▸ Data to process
[Start of Attachment]

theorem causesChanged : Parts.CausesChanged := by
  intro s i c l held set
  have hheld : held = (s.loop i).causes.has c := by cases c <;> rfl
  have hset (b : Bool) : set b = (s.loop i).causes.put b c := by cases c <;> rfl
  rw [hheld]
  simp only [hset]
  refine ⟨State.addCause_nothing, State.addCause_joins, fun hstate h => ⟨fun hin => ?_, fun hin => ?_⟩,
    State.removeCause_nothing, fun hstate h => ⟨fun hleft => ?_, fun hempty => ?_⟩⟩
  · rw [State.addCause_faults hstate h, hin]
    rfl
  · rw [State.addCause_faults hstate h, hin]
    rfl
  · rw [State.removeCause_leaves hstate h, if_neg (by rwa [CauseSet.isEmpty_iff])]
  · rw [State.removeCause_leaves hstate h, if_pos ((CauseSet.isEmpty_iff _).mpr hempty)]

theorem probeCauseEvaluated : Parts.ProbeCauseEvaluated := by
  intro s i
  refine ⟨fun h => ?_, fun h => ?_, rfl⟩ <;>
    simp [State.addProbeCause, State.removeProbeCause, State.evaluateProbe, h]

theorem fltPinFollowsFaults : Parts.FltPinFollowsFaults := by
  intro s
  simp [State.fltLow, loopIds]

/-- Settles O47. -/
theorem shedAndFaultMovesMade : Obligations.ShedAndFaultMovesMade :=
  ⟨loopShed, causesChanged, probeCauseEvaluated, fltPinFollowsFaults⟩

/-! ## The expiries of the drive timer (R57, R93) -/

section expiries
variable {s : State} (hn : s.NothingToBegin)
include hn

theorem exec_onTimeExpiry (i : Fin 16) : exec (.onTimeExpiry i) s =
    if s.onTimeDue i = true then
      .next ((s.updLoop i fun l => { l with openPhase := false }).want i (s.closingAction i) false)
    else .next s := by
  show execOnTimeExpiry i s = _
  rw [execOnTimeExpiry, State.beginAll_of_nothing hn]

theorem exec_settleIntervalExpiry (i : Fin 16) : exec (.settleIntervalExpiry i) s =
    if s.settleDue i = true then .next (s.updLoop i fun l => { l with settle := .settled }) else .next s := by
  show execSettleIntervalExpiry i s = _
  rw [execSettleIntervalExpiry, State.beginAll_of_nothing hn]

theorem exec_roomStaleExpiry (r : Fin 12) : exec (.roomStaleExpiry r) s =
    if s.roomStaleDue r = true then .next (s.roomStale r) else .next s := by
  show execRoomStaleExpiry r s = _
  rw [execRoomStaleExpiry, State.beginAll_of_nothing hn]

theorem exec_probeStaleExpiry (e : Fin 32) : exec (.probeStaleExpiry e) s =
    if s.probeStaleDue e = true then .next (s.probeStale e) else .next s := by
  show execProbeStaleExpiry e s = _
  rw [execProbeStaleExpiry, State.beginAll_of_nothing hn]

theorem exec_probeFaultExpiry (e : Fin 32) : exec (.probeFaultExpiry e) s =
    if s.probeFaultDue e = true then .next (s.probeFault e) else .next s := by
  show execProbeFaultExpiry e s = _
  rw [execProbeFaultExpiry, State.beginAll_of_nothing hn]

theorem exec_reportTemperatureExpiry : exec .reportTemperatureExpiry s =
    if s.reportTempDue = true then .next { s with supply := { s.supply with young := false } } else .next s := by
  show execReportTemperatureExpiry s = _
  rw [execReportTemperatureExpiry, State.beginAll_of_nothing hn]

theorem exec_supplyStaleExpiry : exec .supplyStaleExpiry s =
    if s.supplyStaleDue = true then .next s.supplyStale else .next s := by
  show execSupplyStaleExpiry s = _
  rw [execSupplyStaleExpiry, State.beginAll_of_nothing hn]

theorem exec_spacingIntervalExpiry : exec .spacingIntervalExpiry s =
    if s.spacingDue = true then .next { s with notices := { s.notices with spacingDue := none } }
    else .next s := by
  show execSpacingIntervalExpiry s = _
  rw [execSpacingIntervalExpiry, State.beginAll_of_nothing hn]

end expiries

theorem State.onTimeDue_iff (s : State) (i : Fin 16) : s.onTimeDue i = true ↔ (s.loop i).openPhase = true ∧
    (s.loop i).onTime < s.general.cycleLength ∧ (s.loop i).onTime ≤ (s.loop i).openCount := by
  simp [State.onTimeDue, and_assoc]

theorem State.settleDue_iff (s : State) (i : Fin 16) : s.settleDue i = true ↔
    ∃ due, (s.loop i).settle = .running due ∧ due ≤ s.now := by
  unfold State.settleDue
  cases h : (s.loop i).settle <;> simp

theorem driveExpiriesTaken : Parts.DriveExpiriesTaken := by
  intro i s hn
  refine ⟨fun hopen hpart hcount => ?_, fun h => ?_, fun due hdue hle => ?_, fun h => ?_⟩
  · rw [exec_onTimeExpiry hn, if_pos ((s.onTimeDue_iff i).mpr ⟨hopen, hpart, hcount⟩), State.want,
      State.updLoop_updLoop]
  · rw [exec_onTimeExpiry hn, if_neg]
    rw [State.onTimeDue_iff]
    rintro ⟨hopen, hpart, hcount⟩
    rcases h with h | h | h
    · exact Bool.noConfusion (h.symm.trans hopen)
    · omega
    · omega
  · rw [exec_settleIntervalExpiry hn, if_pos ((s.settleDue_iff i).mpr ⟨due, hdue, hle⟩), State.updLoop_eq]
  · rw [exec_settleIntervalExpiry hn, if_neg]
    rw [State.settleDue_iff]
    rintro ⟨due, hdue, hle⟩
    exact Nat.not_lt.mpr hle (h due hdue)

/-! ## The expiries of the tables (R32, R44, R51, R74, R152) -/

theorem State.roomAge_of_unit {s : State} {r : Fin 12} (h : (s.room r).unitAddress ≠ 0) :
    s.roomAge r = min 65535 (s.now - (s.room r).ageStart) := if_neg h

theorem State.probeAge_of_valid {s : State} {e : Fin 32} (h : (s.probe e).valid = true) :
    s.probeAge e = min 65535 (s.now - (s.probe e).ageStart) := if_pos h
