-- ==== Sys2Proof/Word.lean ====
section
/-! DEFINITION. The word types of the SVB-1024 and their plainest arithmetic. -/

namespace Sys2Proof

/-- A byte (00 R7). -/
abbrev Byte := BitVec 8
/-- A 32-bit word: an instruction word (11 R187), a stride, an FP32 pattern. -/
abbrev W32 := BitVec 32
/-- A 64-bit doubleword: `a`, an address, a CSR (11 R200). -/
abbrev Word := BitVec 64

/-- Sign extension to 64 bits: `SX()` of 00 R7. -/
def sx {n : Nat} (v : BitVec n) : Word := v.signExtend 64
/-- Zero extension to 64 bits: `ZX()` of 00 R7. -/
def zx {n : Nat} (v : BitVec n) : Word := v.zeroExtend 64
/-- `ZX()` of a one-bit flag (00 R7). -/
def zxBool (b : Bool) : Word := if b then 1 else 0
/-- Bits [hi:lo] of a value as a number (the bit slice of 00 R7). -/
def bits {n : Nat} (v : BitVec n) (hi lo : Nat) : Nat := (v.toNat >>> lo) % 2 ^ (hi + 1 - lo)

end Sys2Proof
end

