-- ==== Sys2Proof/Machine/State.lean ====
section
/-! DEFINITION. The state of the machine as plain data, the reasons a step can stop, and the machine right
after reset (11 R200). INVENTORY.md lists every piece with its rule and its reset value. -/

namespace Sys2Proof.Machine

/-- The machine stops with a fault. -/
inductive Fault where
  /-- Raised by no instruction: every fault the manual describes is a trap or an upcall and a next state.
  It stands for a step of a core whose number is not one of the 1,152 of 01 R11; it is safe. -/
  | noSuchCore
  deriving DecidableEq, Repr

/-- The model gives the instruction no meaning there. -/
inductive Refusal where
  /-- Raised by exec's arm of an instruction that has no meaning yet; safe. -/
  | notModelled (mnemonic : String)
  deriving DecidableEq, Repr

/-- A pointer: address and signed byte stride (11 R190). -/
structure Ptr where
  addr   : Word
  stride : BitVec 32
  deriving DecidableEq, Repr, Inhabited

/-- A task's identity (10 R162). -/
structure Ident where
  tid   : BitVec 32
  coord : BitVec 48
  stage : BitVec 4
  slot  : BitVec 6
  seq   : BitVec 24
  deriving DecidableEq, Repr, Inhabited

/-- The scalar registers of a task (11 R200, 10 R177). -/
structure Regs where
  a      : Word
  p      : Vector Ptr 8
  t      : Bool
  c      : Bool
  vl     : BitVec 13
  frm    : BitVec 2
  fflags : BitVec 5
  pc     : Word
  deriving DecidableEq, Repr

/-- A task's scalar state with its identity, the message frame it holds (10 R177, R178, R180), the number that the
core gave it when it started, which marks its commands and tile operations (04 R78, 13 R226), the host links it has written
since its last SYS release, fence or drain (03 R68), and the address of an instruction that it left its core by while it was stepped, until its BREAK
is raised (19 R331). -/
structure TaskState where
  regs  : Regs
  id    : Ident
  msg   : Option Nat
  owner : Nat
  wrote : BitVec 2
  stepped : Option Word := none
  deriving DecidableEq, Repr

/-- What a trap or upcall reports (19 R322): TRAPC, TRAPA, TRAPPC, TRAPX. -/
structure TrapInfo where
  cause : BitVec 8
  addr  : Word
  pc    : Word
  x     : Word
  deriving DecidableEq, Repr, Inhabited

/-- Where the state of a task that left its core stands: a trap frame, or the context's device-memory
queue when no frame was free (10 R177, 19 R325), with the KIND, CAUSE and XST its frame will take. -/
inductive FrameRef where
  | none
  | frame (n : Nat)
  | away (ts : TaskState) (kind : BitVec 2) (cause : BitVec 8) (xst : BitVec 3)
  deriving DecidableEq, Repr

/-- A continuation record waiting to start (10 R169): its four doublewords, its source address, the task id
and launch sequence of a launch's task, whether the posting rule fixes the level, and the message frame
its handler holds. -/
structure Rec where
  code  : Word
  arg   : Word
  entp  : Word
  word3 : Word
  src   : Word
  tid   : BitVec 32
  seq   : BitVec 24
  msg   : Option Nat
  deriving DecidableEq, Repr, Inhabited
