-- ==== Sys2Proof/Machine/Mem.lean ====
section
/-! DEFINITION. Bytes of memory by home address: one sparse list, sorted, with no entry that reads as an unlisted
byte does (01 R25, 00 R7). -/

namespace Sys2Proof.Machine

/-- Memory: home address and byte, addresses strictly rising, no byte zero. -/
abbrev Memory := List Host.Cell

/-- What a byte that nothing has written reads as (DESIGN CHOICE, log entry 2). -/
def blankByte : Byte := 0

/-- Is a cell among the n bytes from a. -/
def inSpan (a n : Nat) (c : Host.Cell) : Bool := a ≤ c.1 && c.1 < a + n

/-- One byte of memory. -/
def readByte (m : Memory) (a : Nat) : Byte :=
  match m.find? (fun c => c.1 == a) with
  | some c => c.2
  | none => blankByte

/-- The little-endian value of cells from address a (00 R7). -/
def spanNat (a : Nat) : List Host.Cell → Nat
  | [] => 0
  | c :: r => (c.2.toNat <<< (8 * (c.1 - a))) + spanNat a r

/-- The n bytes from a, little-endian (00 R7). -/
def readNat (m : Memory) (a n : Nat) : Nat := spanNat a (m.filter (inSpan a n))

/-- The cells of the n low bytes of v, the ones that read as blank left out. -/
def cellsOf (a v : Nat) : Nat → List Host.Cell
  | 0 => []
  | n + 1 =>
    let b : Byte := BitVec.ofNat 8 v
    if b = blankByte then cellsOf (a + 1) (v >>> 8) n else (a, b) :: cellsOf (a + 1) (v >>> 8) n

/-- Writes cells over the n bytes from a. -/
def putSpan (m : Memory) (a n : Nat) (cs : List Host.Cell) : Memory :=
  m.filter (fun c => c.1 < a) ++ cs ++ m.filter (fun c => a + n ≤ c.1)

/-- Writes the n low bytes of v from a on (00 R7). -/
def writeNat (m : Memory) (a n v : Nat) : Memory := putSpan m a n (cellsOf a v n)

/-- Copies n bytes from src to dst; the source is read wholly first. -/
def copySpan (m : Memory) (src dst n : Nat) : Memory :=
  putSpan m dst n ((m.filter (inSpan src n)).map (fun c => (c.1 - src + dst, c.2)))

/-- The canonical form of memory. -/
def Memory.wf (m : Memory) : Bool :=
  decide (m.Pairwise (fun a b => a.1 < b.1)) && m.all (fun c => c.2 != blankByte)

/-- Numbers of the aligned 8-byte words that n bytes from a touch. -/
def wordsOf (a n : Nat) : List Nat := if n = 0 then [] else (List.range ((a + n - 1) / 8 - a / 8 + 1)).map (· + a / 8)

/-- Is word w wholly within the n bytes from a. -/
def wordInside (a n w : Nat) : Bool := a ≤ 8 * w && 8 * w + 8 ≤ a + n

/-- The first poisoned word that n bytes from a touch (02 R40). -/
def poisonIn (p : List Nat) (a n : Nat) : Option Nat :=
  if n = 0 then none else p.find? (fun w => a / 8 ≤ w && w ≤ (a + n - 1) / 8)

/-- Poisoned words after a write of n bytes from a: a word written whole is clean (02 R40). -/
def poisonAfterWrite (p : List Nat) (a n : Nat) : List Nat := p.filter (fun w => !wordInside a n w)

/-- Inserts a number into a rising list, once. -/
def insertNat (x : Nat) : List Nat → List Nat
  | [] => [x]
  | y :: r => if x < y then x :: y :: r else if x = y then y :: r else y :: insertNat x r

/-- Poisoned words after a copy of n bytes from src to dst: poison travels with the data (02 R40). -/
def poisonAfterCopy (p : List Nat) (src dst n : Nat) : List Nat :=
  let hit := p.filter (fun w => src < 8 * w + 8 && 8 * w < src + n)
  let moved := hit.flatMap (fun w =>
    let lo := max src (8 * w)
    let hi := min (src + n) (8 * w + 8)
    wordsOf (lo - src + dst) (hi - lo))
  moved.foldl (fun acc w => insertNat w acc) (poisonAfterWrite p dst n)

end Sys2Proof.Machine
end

[End of Attachment]

Look over the listing above and copy each line that contains "entry".

▸ Exercise response
/-! DEFINITION. Bytes of memory by home address: one sparse list, sorted, with no entry that reads as an unlisted
/-- What a byte that nothing has written reads as (DESIGN CHOICE, log entry 2). -/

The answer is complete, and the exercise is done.